Monday Mornings with Madison

The Challenges Ahead for U.S. Businesses in 2015

According to President Obama’s State of the Union Address this week, “After a breakthrough year for America, our economy is growing and creating jobs at the fastest pace since 1999.  Our unemployment rate is now lower than it was before the financial crisis. More of our kids are graduating than ever before; more of our people are insured than ever before; we are as free from the grip of foreign oil as we’ve been in almost 30 years.”  Indeed, just a few weeks into 2015, the nation’s economy does seem to be in the best shape it’s been since before the Great Recession (which is indeed good news, but certainly does not set the bar very high). U.S. employment increased by nearly three million jobs in 2014.  Unemployment decreased a full percentage point between 2013 and 2014, dropping to the current 5.6% — the lowest rate since 2008 and the largest year-over-year decline since 1984.  If things continue on this track, the U.S. is predicted to reach 5% unemployment by the end of the year, which is nearing that economic nirvana of “full employment”.  Also, declining oil prices have helped bolster consumer purchasing power.  The U.S. dollar is also at its highest value in many years.   These are all good indicators.

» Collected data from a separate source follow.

/-- KIND of BPQRY (R297). -/
inductive BpQuery where
  | mask
  | slot (a : Src)
  | pend
  deriving DecidableEq, Repr

/-- KIND of FWQRY (R322). -/
inductive FwKind where
  | hit | hitc | miss | viol | unc | ent
  deriving DecidableEq, Repr

/-- Rounding modes (R105). -/
inductive Rm where
  | rne | rz | rpi | rmi
  deriving DecidableEq, Repr

/-- Element format codes 0 to 9 (R71). -/
inductive Fmt where
  | raw | f64 | f32 | f16 | bf16 | e4m3 | e5m2 | mx8 | mx6 | mx4
  deriving DecidableEq, Repr

/-- TY of ACC (R288). -/
inductive AccTy where
  | s64 | s32 | f64 | f32 | f16x2 | bf16x2
  deriving DecidableEq, Repr

/-- Vector types (R198). -/
inductive VTy where
  | f64 | f32 | f16 | bf16 | s64 | z64 | s32 | z32
  deriving DecidableEq, Repr

/-- The floating vector types, TF (R198). -/
inductive FTy where
  | f64 | f32 | f16 | bf16
  deriving DecidableEq, Repr

/-- The integer vector types. -/
inductive ITy where
  | s64 | z64 | s32 | z32
  deriving DecidableEq, Repr

/-- FLD of PSET (R203). -/
inductive PsField where
  | base | step | lstr | gsel
  deriving DecidableEq, Repr

/-- Conditions of VCMP (R206). -/
inductive VCond where
  | eq | ne | lt | le | gt | ge | un
  deriving DecidableEq, Repr

/-- op of VRED (R215). -/
inductive RedOp where
  | add | min | max
  deriving DecidableEq, Repr

/-- op of VSCAN (R216). -/
inductive ScanOp where
  | add | addx | min | max
  deriving DecidableEq, Repr

/-- MF of VQNT and VDQ (R206). -/
inductive MxTy where
  | mx8 | mx6 | mx4
  deriving DecidableEq, Repr

/-- SIDE of MCLAIM and MREL (R243). -/
inductive MSide where
  | a | b | acc
  deriving DecidableEq, Repr

/-- PRE of MTAB (R238). -/
inductive Preset where
  | r | c | s | h | g2 | g3
  deriving DecidableEq, Repr

/-- MODE of MFILL (R243). -/
inductive FillMode where
  | const | comp | diag
  deriving DecidableEq, Repr

/-- FMT of MFILL on slots (R245). -/
inductive FillFmt where
  | f16 | bf16 | e4m3 | e5m2
  deriving DecidableEq, Repr

/-- Fields of a multiply word (R243). -/
structure MulWord where
  pg : BitVec 3
  st : BitVec 2
  ca : Bool
  cb : Bool
  klenM1 : BitVec 14
  aadr : BitVec 16
  badr : BitVec 16
  deriving DecidableEq, Repr

/-- Fields of MOUT and MACCLD (R243). -/
structure OutWord where
  pl : BitVec 3
  df : FTy
  row0 : BitVec 7
  nrowM1 : BitVec 7
  soff : BitVec 19
  sstr : BitVec 19
  deriving DecidableEq, Repr

/-- Fields of MFILL on slots (R243). -/
structure FillWord where
  sideB : Bool
  mode : FillMode
  fmt : FillFmt
  nc : BitVec 2
  csel : BitVec 3
  blk : Bool
  kl : BitVec 8
  addr : BitVec 16
  val : BitVec 16
  deriving DecidableEq, Repr

/-- Fields of CVD and CVQ (R178). -/
structure CvWord where
  ch : BitVec 2
  sf : Fmt
  df : Fmt
  rm : Rm
  sat : Bool
  blk : Bool
  had : Bool
  lead : Bool
  len : BitVec 22
  deriving DecidableEq, Repr

/-- A link of the package (R17): a die-to-die boundary (24, numbered 0 to 23), a fabric port (18) or the host
link. -/
inductive LinkId where
  | boundary (n : Nat)
  | port (n : Nat)
  | host
  deriving DecidableEq, Repr

/-- How a bring-up stage ends (R9, R12): it succeeds, having moved the failed lanes of the named boundaries
onto spares (calibration), or it fails with a cause and a die. -/
inductive StageResult where
  /-- Lanes moved onto a spare: 2 x boundary + direction. -/
  | ok (remaps : List Nat)
  | failed (cause : BitVec 8) (die : BitVec 4)
  deriving DecidableEq, Repr

/-- A register under parity (R122). -/
inductive ParityReg where
  | belt (i : BitVec 4)
  | named (k : BitVec 4)
  | shadow (i : BitVec 4)
  | special (csr : BitVec 10)
  /-- A register of an engine of the core, which has no duplicate (R18). -/
  | engine (eng : Engine)
  deriving DecidableEq, Repr

/-- The unit of an array in which an uncorrectable error was found (R267). -/
inductive ArrayUnit where
  | aMemory | bMemory | accumulators | cells
  deriving DecidableEq, Repr

/-- A resource shared in windows (R362). -/
inductive ShareRes where
  | hbm (die : Nat)
  | fabric (port : Nat)
  | boundary (n : Nat)
  | host
  deriving DecidableEq, Repr

/-- The operation of an atomic at its home (R281, R283). -/
inductive Machine.AtOp where
  | ld | st | add | and | or | xor | min | max | swp | cas | cas128 | fadd | fmin | fmax
  deriving DecidableEq, Repr

/-- What arrives from outside the package: PCIe resets and accesses of the host, the text of DOE mailboxes, and
pages of a migration. `mb` is the function whose mailbox carries a message. -/
inductive HostMsg where
  | functionLevelReset (fn : Nat)
  | doorbell (fn : Nat) (wq : Nat) (va : Dbl)
  | create (fn : BitVec 8)
  | destroy (fn : BitVec 8)
  | setQuads (fn : BitVec 8)
  | setShares (fn : BitVec 8)
  | migrateOut (fn : BitVec 8)
  | acceptMigration (fn : BitVec 8)
  | pageExport (fn : BitVec 8) (ipa : BitVec 31)
  | pageImport (fn : BitVec 8) (ipa : BitVec 31)
  | actRetry (fn : Nat) (wq : Nat)
  | actValue (fn : Nat) (wq : Nat)
  | actEnd (fn : Nat) (wq : Nat)
  | invvaWrite (fn : Nat) (wq : Nat) (value : Dbl)
  | registerWrite (fn : Nat) (offset : Nat) (size : Nat) (value : Dbl)
  | configWrite (fn : Nat) (offset : Nat) (value : Word)
  | ideIntegrityFailure (fn : Nat)
  | getVersion (mb : Nat)
  | getCapabilities (mb : Nat)
  | negotiateAlgorithms (mb : Nat) (offersSupported : Bool)
  | getDigests (mb : Nat)
  | getCertificate (mb : Nat) (slot : Nat) (offset : Nat) (length : Nat)
  | challenge (mb : Nat) (slot : Nat) (nonce : List Byte)
  | getMeasurements (mb : Nat) (index : Nat) (nonce : List Byte)
  | keyExchange (mb : Nat) (slot : Nat) (nonce : List Byte)
  | finish (mb : Nat) (session : Nat) (verified : Bool)
  | endSession (mb : Nat) (session : Nat)
  | heartbeat (mb : Nat) (session : Nat)
  | keyUpdate (mb : Nat) (session : Nat)
  | ideKm (mb : Nat) (session : Nat) (secure : Bool)
  | unsupportedSpdmRequest (mb : Nat) (code : Byte)
  | lockInterfaceRequest (fn : Nat) (session : Nat)
  | startInterfaceRequest (fn : Nat) (session : Nat) (nonce : List Byte)
  | stopInterfaceRequest (fn : Nat) (session : Nat)
  | getDeviceInterfaceReport (fn : Nat) (session : Nat)
  | getDeviceInterfaceState (fn : Nat) (session : Nat)
  | bindP2p (fn : Nat) (session : Nat)
  | setMmioAttribute (fn : Nat) (session : Nat)
  | migrationPageArrival (fn : Nat) (ipa : Nat) (page : List Byte)
  | doeDiscovery (mb : Nat) (index : Nat)
  /-- A read of a BAR0 register (R7, R11, R13, R303, R338). -/
  | registerRead (fn : Nat) (offset : Nat) (size : Nat) (tag : Nat)
  /-- Accesses that the host, or a peer, sends into memory of this package through a function's stage 2 (R62, R273, R368);
  each lies in one line. -/
  | memoryRead (peer : Bool) (fn : Nat) (ipa : Nat) (length : Nat) (tag : Nat)
  | memoryWrite (peer : Bool) (fn : Nat) (ipa : Nat) (data : List Byte)
  | peerAtomic (fn : Nat) (ipa : Nat) (op : Machine.AtOp) (ty : AtTy) (v : BitVec 128) (x : BitVec 128) (tag : Nat)
  /-- A core of another package arrives at a barrier of scope `.pod` (R20, R149). -/
  | barrierArrival (fn : Nat) (id : Nat) (n : Nat) (who : Nat)
  deriving DecidableEq, Repr
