/-- The value of a bit pattern (R96). -/
def FForm.value (F : FForm) (v : Nat) : FVal :=
  let neg := v.testBit (F.ew + F.mw)
  let ex := bits v F.mw F.ew
  let fr := bits v 0 F.mw
  if ex = 2 ^ F.ew - 1 ∧ (!F.top || fr = 2 ^ F.mw - 1) then
    if F.top then .nan false
    else if fr = 0 then .inf neg
    else .nan (!fr.testBit (F.mw - 1))
  else if ex = 0 then .fin neg fr (F.emin - F.mw)
  else .fin neg (2 ^ F.mw + fr) (ex - F.bias - F.mw)

def FForm.signed (F : FForm) (neg : Bool) (enc : Nat) : Nat := (if neg then 2 ^ (F.ew + F.mw) else 0) + enc

/-- Whether a positive remainder `r` of `half * 2` rounds the magnitude up (R105). -/
def roundsUp (rm : Rm) (neg odd : Bool) (r half : Nat) : Bool :=
  match rm with
  | .rne => half < r || (r == half && odd)
  | .rz => false
  | .rpi => !neg && r != 0
  | .rmi => neg && r != 0

/-- m x 2^e rounded to a multiple of 2^q: the multiple, and whether it differs. -/
def roundAt (rm : Rm) (neg : Bool) (m : Nat) (e q : Int) : Nat × Bool :=
  if q ≤ e then (m * 2 ^ (e - q).toNat, false)
  else
    let sh := (q - e).toNat
    let f := m / 2 ^ sh
    let r := m % 2 ^ sh
    (if roundsUp rm neg (f % 2 == 1) r (2 ^ (sh - 1)) then f + 1 else f, r != 0)

/-- Whether a directed or nearest mode sends an overflow of this sign to infinity (R106, R107). -/
def overflowsUp (rm : Rm) (neg : Bool) : Bool :=
  match rm with
  | .rne => true
  | .rz => false
  | .rpi => !neg
  | .rmi => neg

/-- The pattern for an overflow or an infinity (R106, R107). -/
def FForm.infinite (F : FForm) (sat neg : Bool) : Nat :=
  if sat then F.signed neg F.maxEnc else if F.top then F.nanEnc else F.signed neg F.infEnc

/-- round(x, rm, F) of R105, with the flags of R99; `sat` is the modifier of R107. A zero keeps its sign. -/
def FForm.round (F : FForm) (rm : Rm) (sat : Bool) (x : FVal) : Nat × Exc :=
  match x with
  | .nan i => (F.nanEnc, excIf i excInvalid)
  | .inf neg => (F.infinite sat neg, 0)
  | .fin neg m e =>
    if m = 0 then (F.signed neg 0, 0)
    else
      let ex : Int := m.log2 + e
      let q := max ex F.emin - F.mw
      let (r, inx) := roundAt rm neg m e q
      let enc := r + ((q + F.mw + F.bias).toNat - 1) * 2 ^ F.mw
      if F.maxEnc < enc then
        (if overflowsUp rm neg then F.infinite sat neg else F.signed neg F.maxEnc, excOverflow ||| excInexact)
      else
        -- tiny: rounded with an unbounded exponent, the magnitude is below the smallest normal number
        let tiny := decide (ex < F.emin)
          && !(decide (ex = F.emin - 1) && (roundAt rm neg m e (ex - F.mw)).1 == 2 ^ (F.mw + 1))
        (F.signed neg enc, excIf inx excInexact ||| excIf (inx && tiny) excUnderflow)

/-! ## Exact operations -/

def FVal.neg : FVal → FVal
  | .nan i => .nan i
  | .inf n => .inf (!n)
  | .fin n m e => .fin (!n) m e

def FVal.abs : FVal → FVal
  | .nan i => .nan i
  | .inf _ => .inf false
  | .fin _ m e => .fin false m e

def FVal.isNan : FVal → Bool
  | .nan _ => true
  | _ => false

def FVal.isInf : FVal → Bool
  | .inf _ => true
  | _ => false

def FVal.isZero : FVal → Bool
  | .fin _ 0 _ => true
  | _ => false

def FVal.isNeg : FVal → Bool
  | .nan _ => false
  | .inf n => n
  | .fin n _ _ => n

/-- Does the value raise invalid? -/
def FVal.raises : FVal → Bool
  | .nan i => i
  | _ => false

/-- Exact product; 0 x infinity is invalid (R212). -/
def FVal.mul : FVal → FVal → FVal
  | .nan i, y => .nan (i || y.raises)
  | x, .nan i => .nan (i || x.raises)
  | .inf a, .inf b => .inf (a != b)
  | .inf a, .fin b m _ => if m = 0 then .nan true else .inf (a != b)
  | .fin a m _, .inf b => if m = 0 then .nan true else .inf (a != b)
  | .fin a m e, .fin b k f => .fin (a != b) (m * k) (e + f)

/-- Signed integer at a common exponent. -/
def FVal.at (x : FVal) (q : Int) : Int :=
  match x with
  | .fin n m e => (if n then -1 else 1) * (m * 2 ^ (e - q).toNat : Nat)
  | _ => 0

/-- Lowest exponent among finite values. -/
def minExp : List FVal → Int
  | [] => 0
  | [.fin _ _ e] => e
  | .fin _ _ e :: r => min e (minExp r)
  | _ :: r => minExp r

/-- Exact sum of terms (R97, R220): NaN of any NaN, invalid for infinities of both signs, and an exact zero of terms
of both signs is +0 but in the mode toward minus infinity. -/
def FVal.sum (rm : Rm) (l : List FVal) : FVal :=
  if l.any FVal.isNan then .nan (l.any FVal.raises)
  else
    let pos := l.any fun x => x.isInf && !x.isNeg
    let neg := l.any fun x => x.isInf && x.isNeg
    if pos && neg then .nan true
    else if pos then .inf false
    else if neg then .inf true
    else
      let q := minExp l
      let t : Int := (l.map fun x => x.at q).foldr (· + ·) 0
      if t = 0 then
        if l.all fun x => x.isZero && x.isNeg then .fin (!l.isEmpty) 0 0
        else if l.all fun x => x.isZero && !x.isNeg then .fin false 0 0
        else .fin (rm == .rmi) 0 0
      else .fin (decide (t < 0)) t.natAbs q

/-- Exact comparison of numbers: negative, zero or positive; none when a NaN is present. -/
def FVal.cmp (x y : FVal) : Option Int :=
  match x, y with
  | .nan _, _ => none
  | _, .nan _ => none
  | .inf a, .inf b => some (if a = b then 0 else if a then -1 else 1)
  | .inf a, .fin _ _ _ => some (if a then -1 else 1)
  | .fin _ _ _, .inf b => some (if b then 1 else -1)
  | .fin _ _ e, .fin _ _ f => some (x.at (min e f) - y.at (min e f))

/-- x < y in the order of minimumNumber and maximumNumber, in which -0 lies below +0 (R98). -/
def FVal.below (x y : FVal) : Bool :=
  match x.cmp y with
  | none => false
  | some d => d < 0 || (d == 0 && x.isNeg && !y.isNeg)

/-- minimumNumber (`lo`) and maximumNumber of two patterns (R98). -/
def FForm.minmax (F : FForm) (lo : Bool) (a b : Nat) : Nat × Exc :=
  let x := F.value a
  let y := F.value b
  let f := excIf (x.raises || y.raises) excInvalid
  if x.isNan && y.isNan then (F.nanEnc, f)
  else if x.isNan then (b, f)
  else if y.isNan then (a, f)
  else (if lo then (if y.below x then b else a) else (if x.below y then b else a), f)

/-! ## Quotients, roots and transcendentals, as dyadic numbers with a sticky lowest bit -/

/-- A value between two dyadic numbers m x 2^e and (m + 1) x 2^e, or m x 2^e itself: twice m, plus one when the
value is not exact. Rounding to fewer than `log2 m` bits then rounds the value itself. -/
def sticky (neg : Bool) (m : Nat) (e : Int) (isExact : Bool) : FVal :=
  .fin neg (2 * m + if isExact then 0 else 1) (e - 1)

/-- a / b of finite values with b nonzero, to 128 or more bits. -/
def quotient (a b : FVal) : FVal :=
  match a, b with
  | .fin n m e, .fin k d f =>
    let sh : Nat := 128 + d.log2
    sticky (n != k) (m * 2 ^ sh / d) (e - f - sh) (m * 2 ^ sh % d == 0)
  | x, _ => x

/-- Integer square root: bits from `k` - 1 down. -/
def isqrtBits : Nat → Nat → Nat → Nat
  | 0, _, r => r
  | k + 1, v, r => let t := r + 2 ^ k; isqrtBits k v (if t * t ≤ v then t else r)

def isqrt (v : Nat) : Nat := isqrtBits (v.log2 / 2 + 1) v 0

/-- Square root of a positive value. -/
def rootOf (m : Nat) (e : Int) : FVal :=
  let sh : Nat := 256 + (if (e - 256) % 2 = 0 then 0 else 1)
  let v := m * 2 ^ sh
  let r := isqrt v
  sticky false r ((e - sh) / 2) (r * r == v)

/-- 1 / sqrt of a positive value. -/
def rsqrtOf (m : Nat) (e : Int) : FVal :=
  let k : Nat := 320 + m.log2 + (if (320 + m.log2 + e) % 2 = 0 then 0 else 1)
  let q := 2 ^ k / m
  let r := isqrt q
  sticky false r (-(e + k) / 2) (r * r * m == 2 ^ k)

/-- Bits of the fixed-point numbers of the transcendentals (entry 15). -/
def fixBits : Nat := 320

/-- 2 x atanh(z) in fixed point, z given as a fixed-point number of at most 1/3: the sum of 2 z^(2k+1) / (2k+1). -/
def atanhTerms : Nat → Nat → Nat → Nat → Nat
  | 0, _, _, _ => 0
  | n + 1, zk, zz, k => 2 * zk / k + atanhTerms n (zk * zz / 2 ^ fixBits) zz (k + 2)

def twoAtanh (z : Nat) : Nat := atanhTerms 110 z (z * z / 2 ^ fixBits) 1

/-- ln 2 in fixed point: 2 atanh(1/3). -/
def fixLn2 : Nat := twoAtanh (2 ^ fixBits / 3)

/-- exp(y) in fixed point for y below 1, as the sum of y^k / k!. -/
def expTerms : Nat → Nat → Nat → Nat → Nat
  | 0, _, _, _ => 0
  | n + 1, t, y, k => t + expTerms n (t * y / 2 ^ fixBits / k) y (k + 1)

/-- Exponents beyond this bound overflow or underflow every format. -/
def exp2Bound : Int := 2 ^ 14

/-- 2^a for a finite and not an integer: a = n + f with 0 < f < 1. -/
def exp2Of (neg : Bool) (m : Nat) (e : Int) : FVal :=
  let sh := (-e).toNat
  let whole : Int := if neg then -(m / 2 ^ sh : Nat) - 1 else (m / 2 ^ sh : Nat)
  let fr := if neg then 2 ^ sh - m % 2 ^ sh else m % 2 ^ sh
  let f := fr * 2 ^ fixBits / 2 ^ sh
  let v := expTerms 90 (2 ^ fixBits) (f * fixLn2 / 2 ^ fixBits) 1
  -- bounds that the truncations keep: 1 < 2^f < 2
  let v := if v < 2 ^ fixBits then 2 ^ fixBits else if 2 ^ (fixBits + 1) ≤ v then 2 ^ (fixBits + 1) - 1 else v
  sticky false v (max (-exp2Bound) (min exp2Bound whole) - fixBits) false

/-- log2 of a positive value that is not a power of two. -/
def log2Of (m : Nat) (e : Int) : FVal :=
  let l := m.log2
  let n : Int := l + e
  -- x = 2^n (1 + g), z = g / (2 + g)
  let g := (m - 2 ^ l) * 2 ^ fixBits
  let z := g / (m + 2 ^ l)
  let r := twoAtanh z * 2 ^ fixBits / fixLn2
  let t : Int := n * 2 ^ fixBits + r
  if t < 0 then sticky true (t.natAbs - 1) (-fixBits) false else sticky false t.natAbs (-fixBits) false

/-! ## Element operations of a floating format: the pattern and the flags -/

def FForm.add (F : FForm) (rm : Rm) (a b : Nat) : Nat × Exc := F.round rm false (FVal.sum rm [F.value a, F.value b])
def FForm.sub (F : FForm) (rm : Rm) (a b : Nat) : Nat × Exc :=
  F.round rm false (FVal.sum rm [F.value a, (F.value b).neg])
def FForm.mul (F : FForm) (rm : Rm) (a b : Nat) : Nat × Exc := F.round rm false ((F.value a).mul (F.value b))
/-- a x b + c, the product and the addend negated as asked (R211). -/
def FForm.fma (F : FForm) (rm : Rm) (np nc : Bool) (a b c : Nat) : Nat × Exc :=
  let p := (F.value a).mul (F.value b)
  let x := F.value c
  F.round rm false (FVal.sum rm [if np then p.neg else p, if nc then x.neg else x])

/-- Division (R212). -/
def FForm.div (F : FForm) (rm : Rm) (a b : Nat) : Nat × Exc :=
  match F.value a, F.value b with
  | .nan i, y => F.round rm false (.nan (i || y.raises))
  | x, .nan i => F.round rm false (.nan (i || x.raises))
  | .inf _, .inf _ => F.round rm false (.nan true)
  | .inf n, .fin k _ _ => F.round rm false (.inf (n != k))
  | .fin n _ _, .inf k => F.round rm false (.fin (n != k) 0 0)
  | .fin n m e, .fin k d f =>
    if d = 0 then
      if m = 0 then F.round rm false (.nan true)
      else ((F.round rm false (.inf (n != k))).1, excDivZero)
    else if m = 0 then F.round rm false (.fin (n != k) 0 0)
    else F.round rm false (quotient (.fin n m e) (.fin k d f))

def FForm.sqrt (F : FForm) (rm : Rm) (a : Nat) : Nat × Exc :=
  match F.value a with
  | .fin n m e =>
    if m = 0 then F.round rm false (.fin n 0 0)
    else if n then F.round rm false (.nan true)
    else F.round rm false (rootOf m e)
  | .inf n => F.round rm false (if n then .nan true else .inf false)
  | x => F.round rm false x

def FForm.rcp (F : FForm) (rm : Rm) (a : Nat) : Nat × Exc :=
  match F.value a with
  | .fin n m e =>
    if m = 0 then ((F.round rm false (.inf n)).1, excDivZero)
    else F.round rm false (quotient (.fin false 1 0) (.fin n m e))
  | .inf n => F.round rm false (.fin n 0 0)
  | x => F.round rm false x

def FForm.rsqrt (F : FForm) (rm : Rm) (a : Nat) : Nat × Exc :=
  match F.value a with
  | .fin n m e =>
    if m = 0 then ((F.round rm false (.inf n)).1, excDivZero)
    else if n then F.round rm false (.nan true)
    else F.round rm false (rsqrtOf m e)
  | .inf n => F.round rm false (if n then .nan true else .fin false 0 0)
  | x => F.round rm false x

/-- Is m x 2^e an integer? -/
def isIntegral (m : Nat) (e : Int) : Bool := decide (0 ≤ e) || m % 2 ^ (-e).toNat == 0

def FForm.exp2 (F : FForm) (rm : Rm) (a : Nat) : Nat × Exc :=
  match F.value a with
  | .fin n m e =>
    if isIntegral m e then
      let v : Int := if e < 0 then (if n then -1 else 1) * (m / 2 ^ (-e).toNat : Nat) else FVal.at (.fin n m e) 0
      F.round rm false (.fin false 1 (max (-exp2Bound) (min exp2Bound v)))
    else F.round rm false (exp2Of n m e)
  | .inf n => F.round rm false (if n then .fin false 0 0 else .inf false)
  | x => F.round rm false x

def FForm.log2 (F : FForm) (rm : Rm) (a : Nat) : Nat × Exc :=
  match F.value a with
  | .fin n m e =>
    if m = 0 then ((F.round rm false (.inf true)).1, excDivZero)
    else if n then F.round rm false (.nan true)
    else if m = 2 ^ m.log2 then
      let v : Int := m.log2 + e
      F.round rm false (.fin (decide (v < 0)) v.natAbs 0)
    else F.round rm false (log2Of m e)
  | .inf n => F.round rm false (if n then .nan true else .inf false)
  | x => F.round rm false x

/-- An integral value by RM in the same format (R211, R212). -/
def FForm.rint (F : FForm) (rm : Rm) (a : Nat) : Nat × Exc :=
  match F.value a with
  | .fin n m e =>
    let (r, inx) := roundAt rm n m e (max e 0)
    if 0 ≤ e then F.round rm false (.fin n m e)
    else ((F.round rm false (.fin n r 0)).1, excIf inx excInexact)
  | x => F.round rm false x

/-- Sign operations: exact, with NaN canonical (R211, R212). -/
def FForm.absNeg (F : FForm) (neg : Bool) (a : Nat) : Nat × Exc :=
  match F.value a with
  | .nan i => F.round .rne false (.nan i)
  | x => F.round .rne false (if neg then x.neg else x.abs)

/-! ## Integers (R100, R108) -/

/-- Range of an integer type of `w` bits. -/
def intLo (signed : Bool) (w : Nat) : Int := if signed then -(2 ^ (w - 1)) else 0
def intHi (signed : Bool) (w : Nat) : Int := if signed then 2 ^ (w - 1) - 1 else 2 ^ w - 1
def clampInt (lo hi x : Int) : Int := if x < lo then lo else if hi < x then hi else x

/-- The integer that `w` low bits hold. -/
def readInt (signed : Bool) (w v : Nat) : Int :=
  let u := v % 2 ^ w
  if signed && u.testBit (w - 1) then (u : Int) - 2 ^ w else u

/-- The low `w` bits of an integer. -/
def intBits (w : Nat) (x : Int) : Nat := (x % 2 ^ w).toNat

Despite all the positive economic indicators, most U.S. businesses will still face certain challenges in the year ahead.  Even as the U.S. enjoys a healthier economy than most any other industrialized nation in the world today, companies will have to contend with issues, many of which were carried over from 2014.   Companies that ignore these problems do so at their own peril.  However, recognizing what issues lie ahead is the first step to either tackling them head-on or sidestepping them altogether.

1.  An Absence of Certainty

People in general — and business owners in particular – do not handle uncertainty well. Yet, uncertainty is common in business, especially today.  Business leaders are unsure about the global economy.  They are skeptical about the stability of the credit markets.  They have misgivings about how new regulations will affect business.  They are unsure how competitors will impact their company.  They have reservations about how new technology will affect business.  They especially distrust government involvement in business.  The list of uncertainties goes on and on.  While uncertainty is a normal part of life, and business, too much uncertainty leads to short-term focus and action. Uncertainty serves as either the true cause or good excuse for short-term decisions instead of long-term. While this reaction is instinctual, failure to plan for the future kills opportunities destroys value.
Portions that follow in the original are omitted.